EXERCISE DESCRIPTION ▸
Repeat precisely the span of lines below that opens with the line containing "def Obligations.StepKeepsTheInvariant : Prop" and closes with the line containing "invariant, the engine", both included.

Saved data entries
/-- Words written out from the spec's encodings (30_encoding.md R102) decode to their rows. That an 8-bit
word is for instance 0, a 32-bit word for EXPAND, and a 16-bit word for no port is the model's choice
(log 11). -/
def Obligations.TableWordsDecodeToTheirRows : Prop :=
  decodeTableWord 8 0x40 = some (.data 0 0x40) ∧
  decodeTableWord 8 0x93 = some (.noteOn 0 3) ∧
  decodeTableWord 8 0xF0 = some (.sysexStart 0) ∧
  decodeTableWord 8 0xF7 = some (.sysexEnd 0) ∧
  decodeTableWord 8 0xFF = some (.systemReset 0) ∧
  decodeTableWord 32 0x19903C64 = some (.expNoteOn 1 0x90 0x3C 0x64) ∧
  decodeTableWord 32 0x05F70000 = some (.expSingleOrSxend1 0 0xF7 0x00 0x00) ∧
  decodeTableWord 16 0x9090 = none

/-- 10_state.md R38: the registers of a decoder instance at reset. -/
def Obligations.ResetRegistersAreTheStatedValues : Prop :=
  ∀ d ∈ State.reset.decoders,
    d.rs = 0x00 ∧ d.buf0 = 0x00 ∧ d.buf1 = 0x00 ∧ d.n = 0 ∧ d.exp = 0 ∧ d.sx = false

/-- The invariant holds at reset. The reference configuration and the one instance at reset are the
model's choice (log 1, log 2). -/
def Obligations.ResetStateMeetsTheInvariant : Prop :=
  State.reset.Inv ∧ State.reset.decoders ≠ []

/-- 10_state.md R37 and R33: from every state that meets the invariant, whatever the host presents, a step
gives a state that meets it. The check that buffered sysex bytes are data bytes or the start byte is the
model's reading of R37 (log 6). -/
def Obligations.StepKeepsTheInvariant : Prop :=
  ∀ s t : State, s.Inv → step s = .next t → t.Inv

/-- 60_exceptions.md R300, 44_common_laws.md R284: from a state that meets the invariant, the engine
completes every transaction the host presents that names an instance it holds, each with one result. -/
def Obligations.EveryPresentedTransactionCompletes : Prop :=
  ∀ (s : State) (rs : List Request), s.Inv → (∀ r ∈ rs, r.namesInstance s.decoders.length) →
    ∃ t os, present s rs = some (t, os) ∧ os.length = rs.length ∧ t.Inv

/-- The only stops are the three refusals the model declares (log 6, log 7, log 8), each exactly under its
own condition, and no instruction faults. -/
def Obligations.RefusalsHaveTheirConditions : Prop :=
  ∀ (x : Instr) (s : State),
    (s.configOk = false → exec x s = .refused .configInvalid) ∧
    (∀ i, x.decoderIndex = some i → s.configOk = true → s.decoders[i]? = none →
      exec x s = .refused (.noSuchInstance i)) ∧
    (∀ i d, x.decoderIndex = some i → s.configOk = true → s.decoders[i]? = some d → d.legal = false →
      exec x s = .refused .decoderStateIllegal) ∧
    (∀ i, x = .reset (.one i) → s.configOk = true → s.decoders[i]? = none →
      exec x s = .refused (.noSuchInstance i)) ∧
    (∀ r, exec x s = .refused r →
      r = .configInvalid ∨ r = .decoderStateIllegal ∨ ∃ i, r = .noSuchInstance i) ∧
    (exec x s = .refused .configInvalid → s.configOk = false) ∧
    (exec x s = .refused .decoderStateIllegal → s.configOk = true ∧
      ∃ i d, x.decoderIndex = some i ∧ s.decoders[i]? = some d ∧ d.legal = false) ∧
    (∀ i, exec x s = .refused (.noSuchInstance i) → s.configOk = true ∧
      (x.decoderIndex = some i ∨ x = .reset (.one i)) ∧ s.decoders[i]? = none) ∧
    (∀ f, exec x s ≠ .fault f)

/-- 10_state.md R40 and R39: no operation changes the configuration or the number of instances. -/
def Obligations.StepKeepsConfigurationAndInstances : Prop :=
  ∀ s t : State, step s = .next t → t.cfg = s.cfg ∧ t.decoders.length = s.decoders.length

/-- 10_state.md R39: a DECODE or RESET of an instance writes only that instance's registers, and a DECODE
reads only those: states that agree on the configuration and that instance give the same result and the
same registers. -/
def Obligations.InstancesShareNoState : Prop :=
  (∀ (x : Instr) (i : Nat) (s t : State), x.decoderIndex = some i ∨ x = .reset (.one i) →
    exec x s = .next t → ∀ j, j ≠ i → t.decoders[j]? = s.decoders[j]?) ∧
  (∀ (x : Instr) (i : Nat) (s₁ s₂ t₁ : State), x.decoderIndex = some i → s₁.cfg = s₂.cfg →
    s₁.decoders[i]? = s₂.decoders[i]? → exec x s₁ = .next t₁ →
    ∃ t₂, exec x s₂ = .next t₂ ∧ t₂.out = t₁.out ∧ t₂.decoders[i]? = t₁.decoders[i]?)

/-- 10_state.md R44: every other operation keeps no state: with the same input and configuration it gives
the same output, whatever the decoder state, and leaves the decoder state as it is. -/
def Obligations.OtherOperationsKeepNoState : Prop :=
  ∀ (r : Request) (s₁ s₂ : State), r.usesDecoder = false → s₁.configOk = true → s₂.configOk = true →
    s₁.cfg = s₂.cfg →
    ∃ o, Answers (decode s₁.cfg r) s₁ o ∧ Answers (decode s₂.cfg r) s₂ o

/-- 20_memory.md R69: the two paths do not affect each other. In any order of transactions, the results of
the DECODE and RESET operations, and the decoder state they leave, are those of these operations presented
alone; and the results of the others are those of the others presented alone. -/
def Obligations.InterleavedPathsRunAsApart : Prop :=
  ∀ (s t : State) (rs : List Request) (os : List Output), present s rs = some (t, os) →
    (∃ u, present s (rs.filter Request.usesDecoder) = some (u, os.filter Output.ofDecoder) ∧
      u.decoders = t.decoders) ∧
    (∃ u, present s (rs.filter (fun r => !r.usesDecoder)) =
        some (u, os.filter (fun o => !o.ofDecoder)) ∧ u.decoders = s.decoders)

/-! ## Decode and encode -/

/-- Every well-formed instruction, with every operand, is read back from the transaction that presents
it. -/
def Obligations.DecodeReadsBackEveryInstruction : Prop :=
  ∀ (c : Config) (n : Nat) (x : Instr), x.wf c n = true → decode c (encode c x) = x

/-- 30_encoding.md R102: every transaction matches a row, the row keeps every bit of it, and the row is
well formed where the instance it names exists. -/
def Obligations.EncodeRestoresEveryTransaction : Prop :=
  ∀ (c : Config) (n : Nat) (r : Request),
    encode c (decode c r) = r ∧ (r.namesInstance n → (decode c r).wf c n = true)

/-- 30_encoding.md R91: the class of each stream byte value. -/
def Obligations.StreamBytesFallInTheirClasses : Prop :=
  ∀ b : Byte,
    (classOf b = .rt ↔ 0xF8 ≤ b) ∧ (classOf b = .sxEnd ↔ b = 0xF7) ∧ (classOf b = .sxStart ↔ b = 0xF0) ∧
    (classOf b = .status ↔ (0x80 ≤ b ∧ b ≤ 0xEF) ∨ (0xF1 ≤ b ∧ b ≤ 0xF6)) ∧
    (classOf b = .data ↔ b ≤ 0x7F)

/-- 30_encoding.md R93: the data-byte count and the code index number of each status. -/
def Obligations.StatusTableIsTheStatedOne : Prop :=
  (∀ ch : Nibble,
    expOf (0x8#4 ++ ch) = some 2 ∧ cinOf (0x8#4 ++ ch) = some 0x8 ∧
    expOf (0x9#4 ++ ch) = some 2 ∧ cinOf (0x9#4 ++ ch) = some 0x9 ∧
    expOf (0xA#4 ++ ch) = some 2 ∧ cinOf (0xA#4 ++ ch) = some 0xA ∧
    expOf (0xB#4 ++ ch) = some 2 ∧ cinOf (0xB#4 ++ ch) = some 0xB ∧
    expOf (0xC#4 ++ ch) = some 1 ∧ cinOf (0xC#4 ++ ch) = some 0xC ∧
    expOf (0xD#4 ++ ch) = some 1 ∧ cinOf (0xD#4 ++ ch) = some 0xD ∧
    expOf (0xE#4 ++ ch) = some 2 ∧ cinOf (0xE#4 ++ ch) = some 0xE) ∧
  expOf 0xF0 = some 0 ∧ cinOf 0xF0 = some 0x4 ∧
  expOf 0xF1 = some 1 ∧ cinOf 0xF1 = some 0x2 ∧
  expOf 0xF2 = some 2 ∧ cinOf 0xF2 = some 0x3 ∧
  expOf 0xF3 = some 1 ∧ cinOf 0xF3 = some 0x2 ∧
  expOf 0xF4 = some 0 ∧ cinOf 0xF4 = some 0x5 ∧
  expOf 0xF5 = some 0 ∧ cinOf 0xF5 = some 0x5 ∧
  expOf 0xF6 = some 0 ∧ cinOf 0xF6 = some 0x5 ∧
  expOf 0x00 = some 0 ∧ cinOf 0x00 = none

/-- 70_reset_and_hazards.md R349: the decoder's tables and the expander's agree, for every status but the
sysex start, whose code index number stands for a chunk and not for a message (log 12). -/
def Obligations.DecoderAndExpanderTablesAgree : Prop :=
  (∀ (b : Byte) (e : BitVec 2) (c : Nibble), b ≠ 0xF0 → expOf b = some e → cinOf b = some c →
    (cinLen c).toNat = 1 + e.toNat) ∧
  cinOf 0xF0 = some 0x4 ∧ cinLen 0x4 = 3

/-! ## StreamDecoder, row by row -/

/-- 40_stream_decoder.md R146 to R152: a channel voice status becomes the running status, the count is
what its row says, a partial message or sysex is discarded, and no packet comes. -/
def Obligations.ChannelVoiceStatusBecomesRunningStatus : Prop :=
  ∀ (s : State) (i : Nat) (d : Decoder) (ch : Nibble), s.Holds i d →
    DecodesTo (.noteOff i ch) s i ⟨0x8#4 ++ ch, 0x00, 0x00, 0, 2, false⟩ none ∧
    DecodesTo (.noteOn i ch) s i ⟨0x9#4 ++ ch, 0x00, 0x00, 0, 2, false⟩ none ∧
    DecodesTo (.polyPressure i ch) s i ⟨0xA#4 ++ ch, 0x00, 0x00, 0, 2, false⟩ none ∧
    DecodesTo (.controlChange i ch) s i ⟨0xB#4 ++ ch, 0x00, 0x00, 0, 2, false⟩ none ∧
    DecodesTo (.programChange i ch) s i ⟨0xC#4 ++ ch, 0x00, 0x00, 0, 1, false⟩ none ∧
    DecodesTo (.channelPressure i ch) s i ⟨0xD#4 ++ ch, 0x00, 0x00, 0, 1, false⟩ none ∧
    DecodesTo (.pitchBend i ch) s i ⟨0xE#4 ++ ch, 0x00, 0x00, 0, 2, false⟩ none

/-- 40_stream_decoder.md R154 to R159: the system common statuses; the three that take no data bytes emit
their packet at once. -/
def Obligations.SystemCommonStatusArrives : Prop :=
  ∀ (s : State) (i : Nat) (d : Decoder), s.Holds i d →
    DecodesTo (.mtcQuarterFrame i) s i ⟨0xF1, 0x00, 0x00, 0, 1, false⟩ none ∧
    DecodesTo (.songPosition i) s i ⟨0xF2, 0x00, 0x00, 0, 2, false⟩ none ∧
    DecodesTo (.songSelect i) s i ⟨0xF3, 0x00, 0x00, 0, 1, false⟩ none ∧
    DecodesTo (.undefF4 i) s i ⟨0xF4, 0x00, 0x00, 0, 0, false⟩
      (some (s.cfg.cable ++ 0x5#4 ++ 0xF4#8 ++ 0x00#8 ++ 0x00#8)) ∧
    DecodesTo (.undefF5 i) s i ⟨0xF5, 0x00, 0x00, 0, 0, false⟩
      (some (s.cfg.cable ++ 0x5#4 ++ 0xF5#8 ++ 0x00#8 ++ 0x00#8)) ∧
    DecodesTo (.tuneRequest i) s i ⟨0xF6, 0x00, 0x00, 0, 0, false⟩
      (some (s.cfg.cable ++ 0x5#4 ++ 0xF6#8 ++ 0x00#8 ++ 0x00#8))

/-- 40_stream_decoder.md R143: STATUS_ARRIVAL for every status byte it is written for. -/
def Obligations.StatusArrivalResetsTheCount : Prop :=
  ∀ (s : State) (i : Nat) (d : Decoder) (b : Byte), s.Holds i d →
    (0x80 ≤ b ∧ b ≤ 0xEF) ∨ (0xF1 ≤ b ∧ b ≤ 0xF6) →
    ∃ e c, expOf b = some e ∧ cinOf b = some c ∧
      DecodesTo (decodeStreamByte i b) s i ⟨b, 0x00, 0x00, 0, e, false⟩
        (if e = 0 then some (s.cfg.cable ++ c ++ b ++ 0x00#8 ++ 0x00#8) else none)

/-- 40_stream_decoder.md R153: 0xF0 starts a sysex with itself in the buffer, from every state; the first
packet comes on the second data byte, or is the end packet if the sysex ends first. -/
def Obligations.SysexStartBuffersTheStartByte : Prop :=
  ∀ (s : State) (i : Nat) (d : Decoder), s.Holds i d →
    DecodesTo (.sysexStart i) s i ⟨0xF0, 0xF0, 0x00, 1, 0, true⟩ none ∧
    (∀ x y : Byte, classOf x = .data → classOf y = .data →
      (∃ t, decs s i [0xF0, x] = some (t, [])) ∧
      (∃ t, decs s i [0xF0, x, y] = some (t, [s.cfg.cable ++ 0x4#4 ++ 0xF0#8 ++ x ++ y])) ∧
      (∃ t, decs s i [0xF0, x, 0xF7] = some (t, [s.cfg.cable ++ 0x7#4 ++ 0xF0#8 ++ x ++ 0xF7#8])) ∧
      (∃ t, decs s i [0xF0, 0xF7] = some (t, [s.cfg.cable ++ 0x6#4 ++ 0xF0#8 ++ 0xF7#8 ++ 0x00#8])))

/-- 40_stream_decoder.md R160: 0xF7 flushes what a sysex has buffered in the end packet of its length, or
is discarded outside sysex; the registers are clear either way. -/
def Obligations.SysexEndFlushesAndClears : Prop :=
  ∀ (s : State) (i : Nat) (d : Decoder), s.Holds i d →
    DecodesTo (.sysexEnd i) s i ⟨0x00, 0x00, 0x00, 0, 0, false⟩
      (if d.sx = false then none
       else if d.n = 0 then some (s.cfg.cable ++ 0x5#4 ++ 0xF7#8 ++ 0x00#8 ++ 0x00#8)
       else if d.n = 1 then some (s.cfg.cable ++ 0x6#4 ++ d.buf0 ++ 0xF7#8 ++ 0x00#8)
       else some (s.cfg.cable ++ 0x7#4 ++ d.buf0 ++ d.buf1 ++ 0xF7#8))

* * *

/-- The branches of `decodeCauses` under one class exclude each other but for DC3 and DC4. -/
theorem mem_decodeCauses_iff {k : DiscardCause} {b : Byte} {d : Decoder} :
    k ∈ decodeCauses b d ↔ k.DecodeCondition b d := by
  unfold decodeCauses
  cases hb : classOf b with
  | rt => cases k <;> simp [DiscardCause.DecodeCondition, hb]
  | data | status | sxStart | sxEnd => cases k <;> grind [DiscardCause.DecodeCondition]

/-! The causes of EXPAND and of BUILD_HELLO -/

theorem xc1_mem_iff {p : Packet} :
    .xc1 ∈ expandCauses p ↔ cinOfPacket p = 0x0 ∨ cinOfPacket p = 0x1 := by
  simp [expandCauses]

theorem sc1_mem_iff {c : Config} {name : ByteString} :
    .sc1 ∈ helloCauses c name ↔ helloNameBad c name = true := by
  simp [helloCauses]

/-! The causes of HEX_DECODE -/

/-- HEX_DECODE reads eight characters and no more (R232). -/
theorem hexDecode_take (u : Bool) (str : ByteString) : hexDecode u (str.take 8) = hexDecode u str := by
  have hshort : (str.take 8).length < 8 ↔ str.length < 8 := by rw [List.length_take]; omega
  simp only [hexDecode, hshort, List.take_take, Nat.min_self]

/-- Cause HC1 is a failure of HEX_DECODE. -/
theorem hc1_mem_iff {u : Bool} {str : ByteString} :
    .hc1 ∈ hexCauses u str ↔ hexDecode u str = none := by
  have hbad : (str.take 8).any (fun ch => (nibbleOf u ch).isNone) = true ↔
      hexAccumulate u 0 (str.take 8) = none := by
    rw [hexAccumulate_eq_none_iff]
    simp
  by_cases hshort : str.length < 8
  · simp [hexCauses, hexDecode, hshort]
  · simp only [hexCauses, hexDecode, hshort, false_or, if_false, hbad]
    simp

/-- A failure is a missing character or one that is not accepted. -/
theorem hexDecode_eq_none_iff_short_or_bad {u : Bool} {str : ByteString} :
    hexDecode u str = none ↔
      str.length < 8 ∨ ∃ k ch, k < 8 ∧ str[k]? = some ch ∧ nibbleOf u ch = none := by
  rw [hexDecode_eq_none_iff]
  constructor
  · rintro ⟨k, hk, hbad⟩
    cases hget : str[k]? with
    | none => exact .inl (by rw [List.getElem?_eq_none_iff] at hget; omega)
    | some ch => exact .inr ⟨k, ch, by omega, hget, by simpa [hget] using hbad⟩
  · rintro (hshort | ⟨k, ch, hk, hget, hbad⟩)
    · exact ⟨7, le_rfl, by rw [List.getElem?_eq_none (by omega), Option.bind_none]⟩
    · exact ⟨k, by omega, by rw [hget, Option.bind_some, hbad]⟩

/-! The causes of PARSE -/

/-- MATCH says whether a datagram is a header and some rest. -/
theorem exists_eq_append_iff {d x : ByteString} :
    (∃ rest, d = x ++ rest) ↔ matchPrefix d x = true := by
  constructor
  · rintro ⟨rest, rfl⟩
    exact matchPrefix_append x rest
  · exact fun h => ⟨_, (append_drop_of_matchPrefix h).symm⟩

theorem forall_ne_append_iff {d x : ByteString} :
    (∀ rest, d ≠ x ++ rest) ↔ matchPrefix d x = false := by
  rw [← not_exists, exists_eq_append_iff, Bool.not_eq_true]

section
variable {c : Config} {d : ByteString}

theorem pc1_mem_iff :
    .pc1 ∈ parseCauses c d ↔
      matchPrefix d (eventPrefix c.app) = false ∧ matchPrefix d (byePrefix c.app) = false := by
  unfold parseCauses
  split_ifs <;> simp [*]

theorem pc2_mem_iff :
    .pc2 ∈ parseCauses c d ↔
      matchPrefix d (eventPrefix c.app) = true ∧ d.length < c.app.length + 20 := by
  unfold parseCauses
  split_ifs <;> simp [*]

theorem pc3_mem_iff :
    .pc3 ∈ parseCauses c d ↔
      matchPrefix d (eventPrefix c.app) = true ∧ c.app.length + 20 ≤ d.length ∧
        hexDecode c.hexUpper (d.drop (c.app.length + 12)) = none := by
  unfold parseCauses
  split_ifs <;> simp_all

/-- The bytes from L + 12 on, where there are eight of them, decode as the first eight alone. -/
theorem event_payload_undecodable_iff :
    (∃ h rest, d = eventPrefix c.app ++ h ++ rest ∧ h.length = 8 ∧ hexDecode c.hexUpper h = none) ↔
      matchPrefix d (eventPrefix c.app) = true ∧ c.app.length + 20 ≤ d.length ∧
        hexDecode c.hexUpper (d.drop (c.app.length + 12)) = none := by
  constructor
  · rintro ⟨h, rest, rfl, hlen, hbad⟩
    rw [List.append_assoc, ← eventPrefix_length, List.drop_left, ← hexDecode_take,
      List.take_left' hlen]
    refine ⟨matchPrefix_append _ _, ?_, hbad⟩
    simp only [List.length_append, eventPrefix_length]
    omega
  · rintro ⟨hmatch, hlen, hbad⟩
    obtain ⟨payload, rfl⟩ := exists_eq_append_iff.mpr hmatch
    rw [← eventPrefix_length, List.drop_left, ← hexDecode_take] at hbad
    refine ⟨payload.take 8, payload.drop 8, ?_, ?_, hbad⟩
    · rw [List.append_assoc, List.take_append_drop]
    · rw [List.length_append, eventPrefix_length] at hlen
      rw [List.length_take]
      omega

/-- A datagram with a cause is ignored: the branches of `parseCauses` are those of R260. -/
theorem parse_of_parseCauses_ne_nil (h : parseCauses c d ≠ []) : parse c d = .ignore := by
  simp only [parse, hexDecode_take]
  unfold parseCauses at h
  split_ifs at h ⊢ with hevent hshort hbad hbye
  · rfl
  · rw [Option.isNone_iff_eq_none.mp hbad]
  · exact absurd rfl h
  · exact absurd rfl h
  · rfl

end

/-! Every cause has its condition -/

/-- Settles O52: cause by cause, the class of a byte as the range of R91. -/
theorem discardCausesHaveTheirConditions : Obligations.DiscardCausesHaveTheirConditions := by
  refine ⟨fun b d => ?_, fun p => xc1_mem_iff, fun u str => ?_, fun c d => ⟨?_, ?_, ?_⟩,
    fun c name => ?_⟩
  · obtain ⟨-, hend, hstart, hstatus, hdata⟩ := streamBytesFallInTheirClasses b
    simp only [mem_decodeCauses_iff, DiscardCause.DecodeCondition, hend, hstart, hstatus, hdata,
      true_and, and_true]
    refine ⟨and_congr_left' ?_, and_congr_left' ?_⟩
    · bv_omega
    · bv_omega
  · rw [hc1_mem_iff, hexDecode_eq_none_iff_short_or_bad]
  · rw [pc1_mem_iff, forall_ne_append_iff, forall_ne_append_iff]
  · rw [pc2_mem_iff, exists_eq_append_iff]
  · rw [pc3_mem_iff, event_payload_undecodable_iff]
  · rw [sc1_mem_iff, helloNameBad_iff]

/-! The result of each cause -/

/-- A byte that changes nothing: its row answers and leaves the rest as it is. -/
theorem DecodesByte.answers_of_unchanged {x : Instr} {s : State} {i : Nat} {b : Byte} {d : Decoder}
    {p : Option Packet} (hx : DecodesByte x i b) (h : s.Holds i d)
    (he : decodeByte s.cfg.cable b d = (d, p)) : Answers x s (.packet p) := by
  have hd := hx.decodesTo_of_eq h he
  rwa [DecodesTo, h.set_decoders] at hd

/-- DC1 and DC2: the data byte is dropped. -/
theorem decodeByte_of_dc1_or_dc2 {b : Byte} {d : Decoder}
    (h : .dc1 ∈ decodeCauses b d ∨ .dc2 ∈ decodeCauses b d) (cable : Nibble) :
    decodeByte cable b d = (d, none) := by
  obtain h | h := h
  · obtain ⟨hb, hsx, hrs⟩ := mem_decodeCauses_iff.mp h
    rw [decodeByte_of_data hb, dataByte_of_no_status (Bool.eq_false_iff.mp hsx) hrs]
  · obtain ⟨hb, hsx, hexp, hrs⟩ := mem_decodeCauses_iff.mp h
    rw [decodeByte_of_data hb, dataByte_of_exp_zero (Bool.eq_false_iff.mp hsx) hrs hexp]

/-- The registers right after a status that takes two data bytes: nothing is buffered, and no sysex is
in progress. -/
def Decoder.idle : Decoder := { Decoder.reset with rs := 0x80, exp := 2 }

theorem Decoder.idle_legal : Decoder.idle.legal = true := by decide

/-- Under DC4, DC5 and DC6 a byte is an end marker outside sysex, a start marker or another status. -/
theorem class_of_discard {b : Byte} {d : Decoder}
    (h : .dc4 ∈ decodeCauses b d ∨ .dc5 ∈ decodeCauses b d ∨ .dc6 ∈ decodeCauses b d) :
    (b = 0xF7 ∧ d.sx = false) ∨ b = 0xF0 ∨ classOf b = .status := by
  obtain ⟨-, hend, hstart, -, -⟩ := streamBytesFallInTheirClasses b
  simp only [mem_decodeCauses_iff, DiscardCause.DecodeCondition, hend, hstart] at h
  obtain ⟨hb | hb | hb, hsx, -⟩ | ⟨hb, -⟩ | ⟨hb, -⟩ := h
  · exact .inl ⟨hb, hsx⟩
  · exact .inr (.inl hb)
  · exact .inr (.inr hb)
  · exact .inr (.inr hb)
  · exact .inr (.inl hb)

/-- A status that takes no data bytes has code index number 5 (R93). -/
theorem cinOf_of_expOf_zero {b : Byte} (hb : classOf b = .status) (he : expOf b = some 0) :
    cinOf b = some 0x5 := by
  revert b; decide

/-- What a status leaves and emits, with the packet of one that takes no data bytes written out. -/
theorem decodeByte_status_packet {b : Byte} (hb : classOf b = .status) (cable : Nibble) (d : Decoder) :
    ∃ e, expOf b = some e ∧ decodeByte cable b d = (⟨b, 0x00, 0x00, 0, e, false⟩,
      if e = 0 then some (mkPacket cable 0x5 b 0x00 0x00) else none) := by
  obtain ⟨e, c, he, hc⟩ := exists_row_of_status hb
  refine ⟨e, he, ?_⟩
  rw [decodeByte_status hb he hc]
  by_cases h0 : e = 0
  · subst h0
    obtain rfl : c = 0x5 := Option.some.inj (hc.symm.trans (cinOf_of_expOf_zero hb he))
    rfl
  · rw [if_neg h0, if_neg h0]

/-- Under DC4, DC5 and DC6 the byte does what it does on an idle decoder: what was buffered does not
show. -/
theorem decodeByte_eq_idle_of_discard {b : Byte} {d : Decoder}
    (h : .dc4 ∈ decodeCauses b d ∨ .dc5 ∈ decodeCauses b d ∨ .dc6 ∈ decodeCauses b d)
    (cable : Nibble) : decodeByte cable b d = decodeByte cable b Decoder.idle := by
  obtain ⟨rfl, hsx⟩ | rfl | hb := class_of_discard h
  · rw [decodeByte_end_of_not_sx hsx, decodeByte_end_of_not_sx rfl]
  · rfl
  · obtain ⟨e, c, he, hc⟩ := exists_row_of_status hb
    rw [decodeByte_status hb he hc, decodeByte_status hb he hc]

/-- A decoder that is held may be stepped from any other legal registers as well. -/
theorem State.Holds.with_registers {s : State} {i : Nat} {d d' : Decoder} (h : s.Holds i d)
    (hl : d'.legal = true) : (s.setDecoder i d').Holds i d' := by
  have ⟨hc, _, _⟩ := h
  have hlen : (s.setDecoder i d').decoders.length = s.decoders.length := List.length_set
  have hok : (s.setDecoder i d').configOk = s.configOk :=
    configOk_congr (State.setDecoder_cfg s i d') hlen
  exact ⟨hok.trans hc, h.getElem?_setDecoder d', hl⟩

RESULT OF THE EXERCISE ▸
def Obligations.StepKeepsTheInvariant : Prop :=
  ∀ s t : State, s.Inv → step s = .next t → t.Inv

/-- 60_exceptions.md R300, 44_common_laws.md R284: from a state that meets the invariant, the engine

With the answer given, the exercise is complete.